YOUR GOAL. Beginning with the line that contains "false, reg := zext16", transcribe every line down to the end of the entries, exactly, and no other lines.

▽

-- ==== Sys2Proof/Machine/Operands.lean ====
section
/-! DEFINITION. The address decoder and the register-width multiplexer: the transfer each command issues (R90, R92, R93,
R109), and the 41-bit descriptor (R79). -/

namespace Sys2Proof.Machine

/-- `zext_16` of an 8-bit register pointer (R92, R106). -/
def zext16 (c : Pointer8) : Pointer16 := c.setWidth 16

/-- The 41-bit descriptor `XD` of a transfer (R79). -/
def Xfer.descriptor (x : Xfer) : BitVec 41 :=
  BitVec.ofBool x.w16 ++ x.dev ++ BitVec.ofBool x.rnw ++ x.reg ++ x.len

/-- A transfer to the clock device: `W16 = 0`, `REG = zext_16(c)` (R92), addressing mode *Constant* (R109). -/
def clockXfer (p : Params) (rnw : Bool) (c : Pointer8) (len : Length) (payload : List Byte) : Xfer :=
  { w16 := false, dev := p.clkDev, rnw := rnw, reg := zext16 c, len := len, payload := payload }

/-- A transfer to the NVM device: `W16 = 1`, `REG = OFFSET` unchanged (R92, R132), addressing mode *Absolute* (R109). -/
def nvmXfer (p : Params) (rnw : Bool) (off : Pointer16) (len : Length) (payload : List Byte) : Xfer :=
  { w16 := true, dev := p.nvmDev, rnw := rnw, reg := off, len := len, payload := payload }

/-- R90, CLK_INIT, first transfer. -/
def clkInitRamXfer (p : Params) : Xfer :=
  clockXfer p false p.ramBase (BitVec.ofNat 16 Config.ramCap) (List.replicate Config.ramCap 0)

/-- R90, CLK_INIT, second transfer. -/
def clkInitStartXfer (p : Params) : Xfer :=
  clockXfer p false p.ssReg (BitVec.ofNat 16 Config.initSsLen) (List.replicate Config.initSsLen 0)

/-- R90, RAM_GET. -/
def ramGetXfer (p : Params) (len : Length) : Xfer := clockXfer p true p.ramBase len []

/-- R90, RAM_SET. -/
def ramSetXfer (p : Params) (len : Length) (payload : List Byte) : Xfer := clockXfer p false p.ramBase len payload

/-- R90, GET_TIME. -/
def getTimeXfer (p : Params) : Xfer := clockXfer p true p.ssReg (BitVec.ofNat 16 Config.timeLen) []

/-- R90, NVM_GET. -/
def nvmGetXfer (p : Params) (off : Pointer16) (len : Length) : Xfer := nvmXfer p true off len []

/-- R90, NVM_SET. -/
def nvmSetXfer (p : Params) (off : Pointer16) (len : Length) (payload : List Byte) : Xfer :=
  nvmXfer p false off len payload

/-- The transfer of XFER_W8 (R80, R96). -/
def xferW8Xfer (dev : DeviceId) (reg : Pointer8) (len : Length) (payload : List Byte) : Xfer :=
  { w16 := false, dev := dev, rnw := false, reg := zext16 reg, len := len, payload := payload }

/-- The transfer of XFER_R8 (R80, R97). -/
def xferR8Xfer (dev : DeviceId) (reg : Pointer8) (len : Length) : Xfer :=
  { w16 := false, dev := dev, rnw := true, reg := zext16 reg, len := len, payload := [] }

/-- The transfer of XFER_W16 (R80, R98). -/
def xferW16Xfer (dev : DeviceId) (reg : Pointer16) (len : Length) (payload : List Byte) : Xfer :=
  { w16 := true, dev := dev, rnw := false, reg := reg, len := len, payload := payload }

/-- The transfer of XFER_R16 (R80, R99). -/
def xferR16Xfer (dev : DeviceId) (reg : Pointer16) (len : Length) : Xfer :=
  { w16 := true, dev := dev, rnw := true, reg := reg, len := len, payload := [] }

end Sys2Proof.Machine
end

△

TASK RESPONSE.
  { w16 := false, dev := dev, rnw := false, reg := zext16 reg, len := len, payload := payload }

/-- The transfer of XFER_R8 (R80, R97). -/
def xferR8Xfer (dev : DeviceId) (reg : Pointer8) (len : Length) : Xfer :=
  { w16 := false, dev := dev, rnw := true, reg := zext16 reg, len := len, payload := [] }

/-- The transfer of XFER_W16 (R80, R98). -/
def xferW16Xfer (dev : DeviceId) (reg : Pointer16) (len : Length) (payload : List Byte) : Xfer :=
  { w16 := true, dev := dev, rnw := false, reg := reg, len := len, payload := payload }

/-- The transfer of XFER_R16 (R80, R99). -/
def xferR16Xfer (dev : DeviceId) (reg : Pointer16) (len : Length) : Xfer :=
  { w16 := true, dev := dev, rnw := true, reg := reg, len := len, payload := [] }

end Sys2Proof.Machine
end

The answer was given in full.